Data in this exercise Start Marker

/-- For every state: a push writes its byte at {0x01, SP}, then SP drops by 1 modulo 256, no register or flag else
changing; a pull raises SP by 1 modulo 256, reads the byte there, and changes no other register, no flag and no memory
byte; a push then a pull restores SP. With a RAM and the invariant: the push leaves every other cell alone, a push
then a pull gives the pushed byte, and two pushes then two pulls give the bytes in reverse order. Rules: R95, R98. -/
def Obligations.PushAndPullOneByte : Prop :=
  ∀ (s : State) (v w : Byte),
    s.pushByte v = { s.write (word 0x01#8 s.sp) v with sp := BitVec.ofNat 8 (s.sp.toNat + 255) } ∧
      s.popped = { s.afterReads [word 0x01#8 (s.sp + 1#8)] with sp := BitVec.ofNat 8 (s.sp.toNat + 1) } ∧
      s.pulledByte = s.read (word 0x01#8 (BitVec.ofNat 8 (s.sp.toNat + 1))) ∧
      (s.pushByte v).popped.sp = s.sp ∧ ((s.pushByte v).pushByte w).popped.popped.sp = s.sp ∧
      (s.Inv → s.device ≠ .attached →
        (s.pushByte v).read (word 0x01#8 s.sp) = v ∧
          (∀ b : Word, s.device.cell b ≠ s.device.cell (word 0x01#8 s.sp) → (s.pushByte v).read b = s.read b) ∧
          (∃ m : Memory, s.pushByte v = { s with mem := m, sp := BitVec.ofNat 8 (s.sp.toNat + 255) }) ∧
          s.popped = { s with sp := BitVec.ofNat 8 (s.sp.toNat + 1) } ∧
          (s.pushByte v).pulledByte = v ∧
          ((s.pushByte v).pushByte w).pulledByte = w ∧
          ((s.pushByte v).pushByte w).popped.pulledByte = v)

/-- For every state: pushing a word is pushing its high byte then its low byte; pulling a word takes the low byte from
{0x01, SP + 1} and then the high byte from {0x01, SP + 2}. With a RAM and the invariant: after the push the high byte
lies at {0x01, SP} and the low byte one slot below, and the pulled word after it is the pushed word. Rules: R96, R99.
-/
def Obligations.PushAndPullAWord : Prop :=
  ∀ (s : State) (w : Word),
    let slot := fun k : Byte => word 0x01#8 (s.sp + k)
    s.pushWord w = (s.pushByte (BitVec.ofNat 8 (w.toNat / 256))).pushByte (BitVec.ofNat 8 w.toNat) ∧
      (s.pushWord w).sp = s.sp - 2#8 ∧
      s.pulledWord = word ((s.afterReads [slot 1#8]).read (slot 2#8)) (s.read (slot 1#8)) ∧
      (s.Inv → s.device ≠ .attached →
        (s.pushWord w).read (word 0x01#8 s.sp) = BitVec.ofNat 8 (w.toNat / 256) ∧
          (s.pushWord w).read (word 0x01#8 (s.sp - 1#8)) = BitVec.ofNat 8 w.toNat ∧
          (s.pushWord w).pulledWord = w)

/-- For every state: the status byte pushed with B given has C, Z, I, D, V, N at bits 0, 1, 2, 3, 6, 7, bit 5 set and
bit 4 equal to B; push_status pushes that byte as push_byte does and changes no flag; PHP and BRK push with B set, IRQ
and NMI with B clear: each writes that byte, and with a RAM and the invariant it stands in its slot. Rules: R28, R97.
-/
def Obligations.PushedStatusByte : Prop :=
  (∀ (p : Flags) (b : Bool),
      bit (p.pushed b) 0 = p.c ∧ bit (p.pushed b) 1 = p.z ∧ bit (p.pushed b) 2 = p.i ∧ bit (p.pushed b) 3 = p.d ∧
        bit (p.pushed b) 4 = b ∧ bit (p.pushed b) 5 = true ∧ bit (p.pushed b) 6 = p.v ∧ bit (p.pushed b) 7 = p.n) ∧
    (∀ (s : State) (b : Bool), s.pushStatus b = s.pushByte (s.p.pushed b) ∧ (s.pushStatus b).p = s.p) ∧
    (∀ s : State,
      .write (word 0x01#8 s.sp) (s.p.pushed true) ∈ instrAccesses .php s ∧
        .write (word 0x01#8 (s.sp - 2#8)) (s.p.pushed true) ∈ instrAccesses .brk s ∧
        (s.p.i = false → .write (word 0x01#8 (s.sp - 2#8)) (s.p.pushed false) ∈ s.accesses .triggerIrq) ∧
        .write (word 0x01#8 (s.sp - 2#8)) (s.p.pushed false) ∈ s.accesses .triggerNmi) ∧
    (∀ s : State, s.Inv → s.device ≠ .attached →
      (∀ t : State, exec .php s = .next t → t.read (word 0x01#8 s.sp) = s.p.pushed true) ∧
        (∀ t : State, exec .brk s = .next t → t.read (word 0x01#8 (s.sp - 2#8)) = s.p.pushed true) ∧
        (s.p.i = false → s.triggerIrq.read (word 0x01#8 (s.sp - 2#8)) = s.p.pushed false) ∧
        s.triggerNmi.read (word 0x01#8 (s.sp - 2#8)) = s.p.pushed false)

/-- For every byte: the flags it gives are its bits 0, 1, 2, 3, 6, 7, its view is (byte & 0xCF) | 0x20, and a byte
that differs only in bits 4 and 5 gives the same flags; the flags a pushed status gives back are the flags pushed,
whichever B; pull_status gives the flags of the byte read one slot above SP and moves SP there. What bits 4 and 5 of
the view read as is the spec's decision D2 (log 10). From 10_state.md section 4 Flags and the status byte;
90_conflicts.md C6. -/
def Obligations.PulledStatusByte : Prop :=
  (∀ b : Byte, Flags.ofByte b = ⟨bit b 0, bit b 1, bit b 2, bit b 3, bit b 6, bit b 7⟩ ∧
      (Flags.ofByte b).view = (b &&& 0xCF#8) ||| 0x20#8 ∧ Flags.ofByte (b ^^^ 0x30#8) = Flags.ofByte b) ∧
    (∀ (p : Flags) (b : Bool), Flags.ofByte (p.pushed b) = p) ∧
    (∀ s : State, s.pullStatus = { s.afterReads [word 0x01#8 (s.sp + 1#8)] with
      sp := s.sp + 1#8, p := Flags.ofByte (s.read (word 0x01#8 (s.sp + 1#8))) })

/-- BRK runs the sequence with its address + 2, B set and vector 0xFFFE; IRQ, when I is clear, with PC, B clear and
0xFFFE; NMI with PC, B clear and 0xFFFA. For every state the sequence pushes the high byte of the return address, its
low byte and the status as it was with Constant and B; I is then set, every other flag and A, X and Y stay, and PC is
the word at the vector (low byte at the vector, high byte after it, read after the pushes). With a RAM and the
invariant the three bytes lie at {0x01, S}, {0x01, S - 1} and {0x01, S - 2}, SP is S - 3 and every other cell is
unchanged. Rules: R220. -/
def Obligations.InterruptSequence : Prop :=
  (∀ s : State, exec .brk s =
      .next (({ s with pc := s.pc + 1#16 } : State).interrupt (s.pc + 2#16) true 0xFFFE#16)) ∧
    (∀ s : State, s.p.i = false → s.triggerIrq = s.interrupt s.pc false 0xFFFE#16) ∧
    (∀ s : State, s.triggerNmi = s.interrupt s.pc false 0xFFFA#16) ∧
    (∀ (s : State) (ret : Word) (b : Bool) (vec : Word),
      let t := s.interrupt ret b vec
      let status := s.p.view ||| 0x20#8 ||| (if b then 0x10#8 else 0#8)
      let u := ((s.pushByte (BitVec.ofNat 8 (ret.toNat / 256))).pushByte (BitVec.ofNat 8 ret.toNat)).pushByte status
      t = { u.afterReads [vec, vec + 1#16] with
          p := { s.p with i := true }, pc := word ((u.afterReads [vec]).read (vec + 1#16)) (u.read vec) } ∧
        t.sp = s.sp - 3#8 ∧ t.a = s.a ∧ t.x = s.x ∧ t.y = s.y ∧
        (s.Inv → s.device ≠ .attached →
          t.read (word 0x01#8 s.sp) = BitVec.ofNat 8 (ret.toNat / 256) ∧
            t.read (word 0x01#8 (s.sp - 1#8)) = BitVec.ofNat 8 ret.toNat ∧
            t.read (word 0x01#8 (s.sp - 2#8)) = status ∧
            (∃ m : Memory, t = { s with
              mem := m, sp := s.sp - 3#8, p := { s.p with i := true },
              pc := word (t.read (vec + 1#16)) (t.read vec) }) ∧
            ∀ a : Word,
              (∀ k ∈ [0#8, 1#8, 2#8], s.device.cell a ≠ s.device.cell (word 0x01#8 (s.sp - k))) →
                t.read a = s.read a))

/-- For every state exec of RTI answers the state after reads of the three slots {0x01, SP + 1}, {0x01, SP + 2} and
{0x01, SP + 3}, in which the flags are those of the first byte, PC is the third byte over the second, SP is SP + 3,
and all else is unchanged. From 49_brk_rti.md software interrupt and return from interrupt; 60_exceptions.md section 5
Trap return and nesting. -/
def Obligations.RtiRestoresStatusAndAddress : Prop :=
  ∀ s : State,
    let slot := fun k : Byte => word 0x01#8 (s.sp + k)
    exec .rti s = .next { s.afterReads [slot 1#8, slot 2#8, slot 3#8] with
      p := Flags.ofByte (s.read (slot 1#8))
      pc := word ((s.afterReads [slot 1#8, slot 2#8]).read (slot 3#8)) ((s.afterReads [slot 1#8]).read (slot 2#8))
      sp := s.sp + 3#8 }

/-- With a RAM, from every state that meets the invariant, BRK answers a state from which RTI answers one whose PC is
the BRK's address + 2, whose SP, A, X, Y and all six flags (I too) are those before the BRK, and whose memory differs
only in the three frame slots. From 49_brk_rti.md software interrupt and return from interrupt; 95_test_vectors.md
Part 1 law 11. -/
def Obligations.BrkThenRtiReturnsPastThePadding : Prop :=
  ∀ s : State, s.Inv → s.device ≠ .attached → ∃ t u : State, exec .brk s = .next t ∧ exec .rti t = .next u ∧
    (∃ m : Memory, u = { s with pc := s.pc + 2#16, mem := m }) ∧
    ∀ a : Word, (∀ k ∈ [0#8, 1#8, 2#8], s.device.cell a ≠ s.device.cell (word 0x01#8 (s.sp - k))) → u.read a = s.read a

/-- When I is set the request changes nothing; otherwise it runs the sequence with the current PC, B clear and the
vector 0xFFFE, after which I is set, so that a further request changes nothing. Rules: R234. -/
def Obligations.IrqIsMaskedByI : Prop :=
  ∀ s : State,
    (s.p.i = true → s.triggerIrq = s) ∧
      (s.p.i = false → s.triggerIrq = s.interrupt s.pc false 0xFFFE#16 ∧ s.triggerIrq.p = { s.p with i := true }) ∧
      s.triggerIrq.triggerIrq = s.triggerIrq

Data in this exercise End Marker

(Task description):
Please repeat the line that contains "(s.p.i = true → s.triggerIrq = s) ∧" and every line after it through the end of the material above, exactly and with nothing added.

(Your solution):
    (s.p.i = true → s.triggerIrq = s) ∧
      (s.p.i = false → s.triggerIrq = s.interrupt s.pc false 0xFFFE#16 ∧ s.triggerIrq.p = { s.p with i := true }) ∧
      s.triggerIrq.triggerIrq = s.triggerIrq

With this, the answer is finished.